Aaron Nola can’t stop the bleeding, Phillies lose sixth straight, 10 of last 12 games
The losing streak is at six. 10 losses in the last 12 games. The Phillies are 8-14 for the first time since 2015, a season that ended with 99 losses.
Let that one settle in for a second. The last time this franchise was in this position, they lost 99 games and the way this team is playing right now, I’m not sure anyone can tell me with a straight face that the 2026 version is significantly better than what we’re watching suggests.
The Phillies lost 5-1 to the Cubs on Monday night at Wrigley Field. Another flat, lifeless, embarrassing performance from a team with a $300 million payroll and World Series expectations.
The offense scored one run. Again. The Phillies went 0-for-7 with runners in scoring position and left 10 men on base. Again. They loaded the bases in the second inning and came away with nothing because Rafael Marchan struck out. Again. They put two runners on with two outs in the eighth and Bryson Stott popped out to third. Again.
I’m running out of ways to describe the same game happening over and over and over.
Aaron Nola Was Brilliant for Exactly… One Inning
The night couldn’t have started any better. Nola struck out Nico Hoerner on three pitches, retired Michael Busch on two, and got Alex Bregman on one. Six batters up, six batters down, six total pitches to get through the order in the first. That was as dominant as it gets.
Then the second inning happened and it all fell apart. Twenty-seven pitches. Three hits. Two walks. Four runs. A two-out walk to Pete Crow-Armstrong kept the inning alive and Dansby Swanson made the Phillies pay with a 424-foot three-run bomb to center on a sinker that Nola left right down the middle with a 3-1 count.
That’s the pitch. That’s the at-bat. That’s the ballgame.
One mistake and it was over because everyone in that dugout already knew the offense wasn’t scoring five runs to come back.
Nola gave up two more hits, a walk, and a sacrifice fly in the third to make it 5-0. He lasted 4 1/3 innings, allowed 10 baserunners on six hits and four walks, and now has a 5.06 ERA on the season.
The Phillies are 1-4 in his five starts and 0-3 in his last three. Not great for Aaron Nola but we are reaching levels where no starter can avoid what the offense is doing to them right now.
Colin Rea Beat the Phillies for the Second Time in a Week LOL
Colin Rea. Not exactly a household name. Not exactly a guy you circle on the calendar when you’re looking at the upcoming schedule. He pitched 6 2/3 innings of one-run ball against the Phillies on Monday and he did the same thing to them last week. The same pitcher. Twice in seven days and the Phillies had no answer either time.
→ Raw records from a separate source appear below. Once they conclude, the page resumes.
theorem witness_SynchronizerRule :
    rest.turn.rst = false ∧ (∃ t, step rest = .next t) ∧ (rest.cap .buttonA).sync.getLast? = some true ∧
      (rest.cap .buttonB).sync = [true, true] ∧
      (withPins (pins false false 0)).env = .port (pins false false 0 :: []) :=
  ⟨by decide, ⟨_, rfl⟩, by decide, by decide, by decide⟩

/-- A tick's pins with the given button levels and no offer. -/
def buttons (a b : Bool) : Inputs := { rst := false, cmdValid := false, cmd := 0, btnA := a, btnB := b }

/-- Both buttons released in one tick and pressed in the three that follow, with chains of `k` flops. -/
def pressing (k : Nat) : State :=
  { State.resetOf { small with syncStages := k } with
    env := .port [buttons true true, buttons false false, buttons false false, buttons false false] }

/-- The shortest chain, the default one, and one of three flops; either button. -/
theorem witness_FallingEdgeLatency :
    (∃ s1 u, 1 ≤ ((pressing 1).cap .buttonA).sync.length ∧ step (pressing 1) = .next s1 ∧
      (pressing 1).turn.rst = false ∧ NoReset 1 s1 ∧ After 1 s1 u ∧ ((pressing 1).cap .buttonA).sync.length = 1 ∧
      (pressing 1).turn.btn .buttonA = true ∧ s1.turn.btn .buttonA = false) ∧
    (∃ s1 u, step (pressing 2) = .next s1 ∧ (pressing 2).turn.rst = false ∧ NoReset 2 s1 ∧ After 2 s1 u ∧
      ((pressing 2).cap .buttonB).sync.length = 2 ∧ (pressing 2).turn.btn .buttonB = true ∧
      s1.turn.btn .buttonB = false) ∧
    (∃ s1 u, step (pressing 3) = .next s1 ∧ (pressing 3).turn.rst = false ∧ NoReset 3 s1 ∧ After 3 s1 u ∧
      ((pressing 3).cap .buttonA).sync.length = 3 ∧ (pressing 3).turn.btn .buttonA = true ∧
      s1.turn.btn .buttonA = false) :=
  ⟨⟨_, _, by decide, rfl, rfl, noReset_of_calm (by decide), rfl, rfl, rfl, rfl⟩,
    ⟨_, _, rfl, rfl, noReset_of_calm (by decide), rfl, rfl, rfl, rfl⟩,
    ⟨_, _, rfl, rfl, noReset_of_calm (by decide), rfl, rfl, rfl, rfl⟩⟩

/-- The samples 0 and then 1, a rising edge, of button A; 1 and 1 of button B. -/
def releasing : State := { rest with env := .port [buttons false true, buttons true true, buttons true true] }

theorem witness_FallingEdgeLatency_none :
    (releasing.cap .buttonA).sync.length = 2 ∧ (releasing.cap .buttonB).sync.length = 2 ∧
    ∃ s1 u, step releasing = .next s1 ∧ releasing.turn.rst = false ∧ NoReset 2 s1 ∧ After 2 s1 u ∧
      releasing.turn.btn .buttonA = false ∧ s1.turn.btn .buttonA = true ∧ releasing.turn.btn .buttonB = true ∧
      s1.turn.btn .buttonB = true :=
  ⟨by decide, by decide, _, _, rfl, rfl, noReset_of_calm (by decide), rfl, rfl, rfl, rfl, rfl⟩

/-- A capture unit with a falling edge. -/
def edge : Capture := { sync := [false, false], prev := true, pending := false, latV := false, lat := 0 }

theorem witness_AcceptRule :
    let first : State := { rest with capB := edge }
    (first.turn.rst = false ∧ (∃ t, step first = .next t) ∧ first.accepts .buttonB = true) ∧
    first.accepts .buttonA = false :=
  ⟨⟨by decide, ⟨_, rfl⟩, by decide⟩, by decide⟩

/-- Both clauses, across the clock's wrap. -/
theorem witness_WindowBoundary :
    let s (t : Word) : State :=
      { State.reset with
        capA := { edge with latV := true, lat := 0xFFFFFF9C }, capB := { edge with latV := true, lat := 1000 }
        timeMs := t }
    ((s 0).par.debounceMs = 200 ∧ (s 0).par.timeW = 32 ∧
      ∀ b ∈ [Button.buttonA, Button.buttonB], ((s 0).cap b).prev = true ∧ synced ((s 0).cap b) = false ∧
        ((s 0).cap b).pending = false ∧ ((s 0).cap b).latV = true) ∧
    (s 0x64).timeMs = ((s 0x64).cap .buttonA).lat + 200 ∧ (s 0x65).timeMs = ((s 0x65).cap .buttonA).lat + 201 ∧
    (s 1200).timeMs = ((s 1200).cap .buttonB).lat + 200 ∧ (s 1201).timeMs = ((s 1201).cap .buttonB).lat + 201 := by
  decide

/-- Set by an edge; cleared by a `TAKE`; cleared by reset. -/
theorem witness_PendingHasOneSetterAndOneClearer :
    let set : State := { rest with capA := edge }
    let take : State := { withPins (pins false true 0x90000000) with capA := { edge with pending := true } }
    let reset : State := { withPins (pins true false 0) with capA := { edge with pending := true } }
    (set.capA.pending = false ∧ see (fun t => t.capA.pending) (step set) = some true) ∧
    (take.capA.pending = true ∧ see (fun t => t.capA.pending) (step take) = some false) ∧
    (reset.capA.pending = true ∧ see (fun t => t.capA.pending) (step reset) = some false) := by decide

theorem witness_ButtonsAreIndependent :
    (withPins (pins false true 0x90000001)).env = .port [pins false true 0x90000001] ∧
    (∃ t, step (withPins (pins false true 0x90000001)) = .next t) ∧
    ∃ t, step { withPins (pins false true 0x90000001) with
      capB := edge, env := .port [{ pins false true 0x90000001 with btnB := false }] } = .next t :=
  ⟨by decide, ⟨_, rfl⟩, ⟨_, rfl⟩⟩

/-! ## Witnesses: over every instruction -/

theorem witness_WritersOfFrameBufferAndColour :
    let puti : State := { withPins (pins false true 0x60000018) with color := 1 }
    (puti.turn.rst = false ∧ (∃ t, step puti = .next t ∧ t.fb ≠ puti.fb)) ∧
    ((withPins (pins false true 0x40000001)).turn.rst = false ∧
      ∃ t, step (withPins (pins false true 0x40000001)) = .next t ∧
        t.color ≠ (withPins (pins false true 0x40000001)).color) :=
  ⟨⟨by decide, _, rfl, by decide⟩, ⟨by decide, _, rfl, by decide⟩⟩

theorem witness_ResponseRule :
    (withPins (pins true true 0xA0000000)).turn.rst = true ∧
    ((withPins (pins false true 0xA0000000)).turn.rst = false ∧
      see State.rspV (step (withPins (pins false true 0xA0000000))) = some true) ∧
    see State.rspV (step (withPins (pins true true 0xA0000000))) = some false ∧
    see State.rspV (step (withPins (pins false true 0x70000019))) = some false := by decide

theorem witness_FaultIsSticky :
    let s : State := { withPins (pins false true 0x30000000) with fault := true, cause := .badIndex, info := 0x60000019 }
    paramsOk s.par = true ∧ s.turn.stop = none ∧ s.fault = true ∧ s.turn.rst = false := by decide

/-- One state for each cause. -/
theorem witness_FaultsComeFromAcceptedWords :
    let illegal := withPins (pins false true 0x50000407)
    let range := withPins (pins false true 0x50000007)
    (illegal.turn.rst = false ∧ illegal.fault = false ∧ see State.fault (step illegal) = some true) ∧
    (range.turn.rst = false ∧ range.fault = false ∧ see State.fault (step range) = some true) := by decide

theorem witness_AbsentTransmitterNeverAccepts :
    let s : State := { State.resetOf { small with txPresent := false } with env := resetThenTwo.env }
    (s.par.txPresent = false ∧ s.turn.rst = true ∧ ∃ t u, step s = .next t ∧ After 2 t u) ∧
    (Absent s ∧ ∃ t, step { s with env := quietHost } = .next t ∧ Absent { s with env := quietHost }) ∧
    inFlight.turn.rst = false ∧ (∃ t, step inFlight = .next t) ∧ inFlight.cause ≠ .txUnavailable :=
  ⟨⟨by decide, by decide, _, _, rfl, rfl⟩,
    ⟨⟨rfl, rfl, rfl, rfl, rfl, by decide⟩, ⟨_, rfl, ⟨rfl, rfl, rfl, rfl, rfl, by decide⟩⟩⟩, by decide, ⟨_, rfl⟩, by decide⟩

theorem witness_ResetMeetsTheInvariant : paramsOk Params.default = true ∧ paramsOk small = true := by decide

theorem witness_EveryStepKeepsTheInvariant : Inv inFlight ∧ ∃ t, step inFlight = .next t := ⟨inFlight_inv, _, rfl⟩

/-! ## Witnesses: the reference host -/

theorem witness_ScalingTruncates :
    { Params.default with intensityQ8 := 256 }.intensityQ8 ≤ 256 ∧ Params.default.intensityQ8 = 128 := by decide

/-- The last time without a toggle and the first with one. -/
theorem witness_BlinkRule :
    let h := RefHost.start Params.default fontExample
    Params.default.blinkMs ≤ ((100 : Word).toNat + 2 ^ 32 - h.blinkLast.toNat) % 2 ^ 32 % 2 ^ Params.default.timeW ∧
    ¬ Params.default.blinkMs ≤ ((99 : Word).toNat + 2 ^ 32 - h.blinkLast.toNat) % 2 ^ 32 % 2 ^ Params.default.timeW := by
  decide

theorem witness_DispatchRule :
    let h := RefHost.start Params.default fontExample
    ({ h with wait := .time }.wait = .time ∧ { h with wait := .takeA }.wait = .takeA ∧
      { h with wait := .takeB }.wait = .takeB) ∧
    ({ h with todo := [.time] }.todo = .time :: [] ∧ { h with todo := [.take .buttonA] }.todo = .take .buttonA :: [] ∧
      { h with todo := [.take .buttonB] }.todo = .take .buttonB :: []) ∧
    (1 : Word).getLsbD 0 = true ∧ (0 : Word).getLsbD 0 = false := by decide

end Sys2Proof.Tests
end

section
/-! PROOF. The step answers, and where it stops (00_scope.md R10, R234, R278, R291; 30_encoding.md R100). -/

namespace Sys2Proof.Machine

/-- Settles O14: a tick of the units writes none of these registers but `RSPV`, field by field. -/
theorem unitsLeaveCommandRegisters : Obligations.UnitsLeaveCommandRegisters := fun s acc =>
  ⟨advance_fb s acc, advance_color s acc, advance_fault s acc, advance_cause s acc, advance_info s acc,
    advance_rsp s acc, advance_rspV s acc, advance_par s acc⟩

/-- A tick that the outside lets happen has a next state: reset, an accepted word of either kind, or neither. -/
theorem tickOf_answers (s : State) : ∃ t, tickOf s = .next t := by
  unfold tickOf
  split
  case isTrue => exact ⟨_, rfl⟩
  case isFalse =>
    split
    case h_1 w _ =>
      unfold runWord
      split
      case h_1 i _ => exact exec_answers i s
      case h_2 => exact ⟨_, rfl⟩
    case h_2 => exact ⟨_, rfl⟩

/-- A step of illegal parameters is refused. -/
theorem step_badParameters {s : State} (hp : paramsOk s.par = false) : step s = .refused .badParameters := by
  simp [step, tickChecked, hp]

/-- A step of legal parameters answers what its outside stops with. -/
theorem step_stopped {s : State} {why : Fault ⊕ Refusal} (hp : paramsOk s.par = true)
    (hs : s.turn.stop = some why) : step s = stopped why := by
  simp [step, tickChecked, hp, hs]

/-- Only a host program stops. -/
theorem turn_stop_of_not_script {s : State} (h : ∀ prog, s.env ≠ .script prog) : s.turn.stop = none := by
  unfold State.turn
  split
  case h_1 => rfl
  case h_2 => rfl
  case h_3 prog he => exact absurd he (h prog)

/-- The turn of a host program. -/
theorem turn_script {s : State} {prog : Script} (he : s.env = .script prog) :
    s.turn = scriptTurn s prog.font prog.rest prog.btnA prog.btnB := by
  simp [State.turn, he]

/-- A host program stops for a `RENDER` only where its digit is above 9: every line before it either takes the tick or
leaves it to the lines after it. -/
theorem scriptTurn_stop_render (s : State) (font : Font) (d : Nat) (lines : List Directive) (a b : Bool)
    (h : (scriptTurn s font lines a b).stop = some (.inr (.renderDigit d))) : 9 < d := by
  induction lines generalizing a b with
  | nil => cases h
  | cons line rest ih =>
    cases line with
    | word w => cases h
    | render n =>
      rw [scriptTurn] at h
      split at h
      case isTrue => cases h
      case isFalse hn => cases h; omega
    | idle k =>
      cases k with
      | zero => exact ih a b h
      | succ k => cases h
    | btn which v =>
      cases which with
      | buttonA => exact ih v b h
      | buttonB => exact ih a v h
    | untilReady | untilIdle | atMs | expect =>
      rw [scriptTurn] at h
      split at h
      case isTrue => exact ih a b h
      case isFalse => cases h

/-- The step is refused for a `RENDER` only where the outside stops for it. -/
theorem turn_stop_of_step_renderDigit {s : State} {d : Nat} (h : step s = .refused (.renderDigit d)) :
    s.turn.stop = some (.inr (.renderDigit d)) := by
  unfold step tickChecked at h
  split at h
  case isFalse => cases h
  case isTrue =>
    split at h
    case h_1 why hs =>
      cases why with
      | inl f => cases h
      | inr r => cases h; exact hs
    case h_2 =>
      obtain ⟨t, ht⟩ := tickOf_answers s
      rw [ht] at h; cases h

/-- Settles O7, clause by clause from what stops a step. -/
theorem everyTickHasANextState : Obligations.EveryTickHasANextState := by
  intro s
  refine ⟨step_badParameters, ?_, turn_stop_of_not_script, ?_, ?_, ?_⟩
  · intro hp hs
    obtain ⟨t, ht⟩ := tickOf_answers s
    exact ⟨t, (step_eq_tickOf hp hs).trans ht, trivial⟩
  · intro prog rest d hp he hl hd
    have hs : s.turn.stop = some (.inr (.renderDigit d)) := by
      simp [turn_script he, hl, scriptTurn, scriptStop, show ¬ d < 10 by omega]
    exact step_stopped hp hs
  · intro prog rest v hp he hl hv
    have hs : s.turn.stop = some (.inl (.expectation v)) := by
      simp [turn_script he, hl, scriptTurn, scriptStop, hv]
    exact step_stopped hp hs
  · intro d h
    have hs := turn_stop_of_step_renderDigit h
    by_cases he : ∃ prog, s.env = .script prog
    · obtain ⟨prog, he⟩ := he
      exact scriptTurn_stop_render s prog.font d prog.rest prog.btnA prog.btnB (turn_script he ▸ hs)
    · rw [turn_stop_of_not_script fun prog hp => he ⟨prog, hp⟩] at hs
      cases hs

end Sys2Proof.Machine
end

section
/-! PROOF. A bit on the wire (30_encoding.md R101; 43_transmitter.md R164, R170): what the engine does in each tick of
a word's bits, and runs that start some ticks after a state. -/

namespace Sys2Proof.Machine

/-! ## Runs that start later -/

/-- Induction over a run without reset from its tick number `a` on. -/
theorem run_induct_from (P : Nat → State → Prop) {a : Nat} {s : State}
    (h0 : ∀ v, NoReset a s → After a s v → P 0 v)
    (hs : ∀ k u v, P k u → u.turn.rst = false → step u = .next v → P (k + 1) v) (k : Nat) :
    ∀ u, NoReset (a + k) s → After (a + k) s u → P k u := by
  induction k with
  | zero => exact h0
  | succ k ih =>
    intro u hn h
    obtain ⟨t, ht, hu⟩ := after_last.1 h
    exact hs k t u (ih t (noReset_mono hn (Nat.le_succ _)) ht) (hn (a + k) (Nat.lt_succ_self _) t ht) hu

/-! ## The pin -/

theorem dout_of_shift {s : State} (h : s.engine.eng = .shift) :
    s.dout = decide (s.engine.ph < if s.engine.sh.getLsbD 31 then s.par.tLong else s.par.tShort) := by
  simp [State.dout, h]

theorem dout_of_not_shift {s : State} (h : s.engine.eng ≠ .shift) : s.dout = false := by
  simp [State.dout, h]

/-! ## One tick of the engine, by where it stands -/

section
variable {p : Params} {e : Engine}

theorem engineStep_inside_bit (q : List Word) (he : e.eng = .shift) (hp : e.ph + 1 < bitTicks p) :
    engineStep p e q = ({ e with ph := e.ph + 1 }, q) := by
  simp [engineStep, he, show e.ph < bitTicks p - 1 by omega]

theorem engineStep_bit_end (q : List Word) (he : e.eng = .shift) (hp : e.ph + 1 = bitTicks p) (hb : 1 < e.bitCnt) :
    engineStep p e q = (nextBit e, q) := by
  simp [engineStep, he, show e.ph = bitTicks p - 1 by omega, hb]

theorem engineStep_word_end (w : Word) (q : List Word) (he : e.eng = .shift) (hp : e.ph + 1 = bitTicks p)
    (hb : e.bitCnt = 1) : engineStep p e (w :: q) = (loadWord e w, q) := by
  simp [engineStep, he, show e.ph = bitTicks p - 1 by omega, hb]

theorem engineStep_frame_end (he : e.eng = .shift) (hp : e.ph + 1 = bitTicks p) (hb : e.bitCnt = 1) :
    engineStep p e [] = (beginGap e, []) := by
  simp [engineStep, he, show e.ph = bitTicks p - 1 by omega, hb]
Rea kept the lineup off balance with a seven-pitch mix led by a fastball that averaged 93.8 mph and a splitter he threw 17 percent of the time. The Phillies looked lost against him. Again.
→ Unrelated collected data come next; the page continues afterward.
-- ==== Sys2Proof/Laws/Step.lean ====
section
/-! SUPPORT. What a tick can do, said once. -/

namespace Sys2Proof.Machine

/-- The machine after the tick's POP, if there is one: the registers the FSM operation then reads. -/
def portDone (s : State) : State := if outValid s && s.now.outReady then fifoPop s else s

section
variable (s : State)

@[simp] theorem portDone_state : (portDone s).state = s.state := by unfold portDone; split <;> simp
@[simp] theorem portDone_cnt : (portDone s).cnt = s.cnt := by unfold portDone; split <;> simp
@[simp] theorem portDone_bitcnt : (portDone s).bitcnt = s.bitcnt := by unfold portDone; split <;> simp
@[simp] theorem portDone_shreg : (portDone s).shreg = s.shreg := by unfold portDone; split <;> simp
@[simp] theorem portDone_cfg : (portDone s).cfg = s.cfg := by unfold portDone; split <;> simp
@[simp] theorem portDone_inputs : (portDone s).inputs = s.inputs := by unfold portDone; split <;> simp
@[simp] theorem portDone_tick : (portDone s).tick = s.tick := by unfold portDone; split <;> simp
@[simp] theorem portDone_inputAt (k : Nat) : (portDone s).inputAt k = s.inputAt k :=
  State.inputAt_congr (by simp) (by simp) k
@[simp] theorem portDone_now : (portDone s).now = s.now := portDone_inputAt s 0

theorem portDone_fifo_length : (portDone s).fifo.length ≤ s.fifo.length := by
  unfold portDone; split <;> simp

theorem portDone_stream :
    (portDone s).popped.map Prod.snd ++ (portDone s).fifo = s.popped.map Prod.snd ++ s.fifo := by
  unfold portDone; split
  · exact fifoPop_stream s
  · rfl

theorem portDone_of_nil (h : s.fifo = []) : portDone s = s := by
  simp [portDone, outValid, State.fifoCnt, h]

end

theorem step_of_rst {s : State} (h : s.now.rst = true) : step s = .next s.resetRegs.advance := by
  simp [step, h]

/-- A tick without reset: the FSM operation of the dispatch word, on the machine after the tick's POP. -/
theorem step_of_not_rst {s : State} (h : s.now.rst = false) :
    step s = andThen (exec (opOf s.state (acc s) (hit s) (tc s)) (portDone s)) fun u => .next u.advance := by
  by_cases hp : (outValid s && s.now.outReady) = true
  · simp [step, h, fsmOp_eq, portOp_eq, portDone, hp, stepPort, exec, execPop]
  · simp [step, h, fsmOp_eq, portOp_eq, portDone, hp, stepPort]

/-- A next state of a tick without reset is that of its FSM operation, a tick later. -/
theorem step_eq_next {s : State} {t : State} (h : step s = .next t) (hr : s.now.rst = false) :
    ∃ u, exec (opOf s.state (acc s) (hit s) (tc s)) (portDone s) = .next u ∧ t = u.advance := by
  rw [step_of_not_rst hr] at h
  obtain ⟨u, hu, ht⟩ := andThen_eq_next h
  exact ⟨u, hu, by cases ht; rfl⟩

end Sys2Proof.Machine
end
I don’t know who needs to hear this but when Colin fucking Rea is carving you up twice in a week, the problem isn’t Colin Rea. The problem is you.
Alec Bohm Is Hitting .133
I don’t even know what to say about this anymore. Alec Bohm went 0-for-3 on Monday to drop to .133 on the season. This is a full-on crisis at the plate and there’s no sign of it getting better.
Bohm walked in the eighth which put two runners on with two outs for Stott.
Bryson Stott popped out to third because that’s what happens when this lineup gets a chance to do something with runners on base. They find the most deflating possible outcome every single time.
Ten Runs in Six Games
The Phillies have scored 10 runs in their last six games. That’s less than two runs per game from a lineup that features Schwarber, Harper, Turner, Bohm, Realmuto, and Garcia. This is one of the most talented offensive rosters in the National League on paper and they are producing at a level that would embarrass a Triple-A team.
Justin Crawford doubled in the fourth for the Phillies’ only run. The rookie is doing more with his at-bats than half the veterans in this lineup right now. That’s not a compliment to Crawford. It’s an indictment of everyone else.
The Phillies are 8-14. Six straight losses. The NL East is still right there because nobody is playing dominant baseball but the Phillies are actively trying to bury themselves before May. The talent is there. The effort is not. The approach is not. The results are not. Something has to change and it has to change immediately because this team is spiraling and nobody in that clubhouse seems to have any idea how to stop it.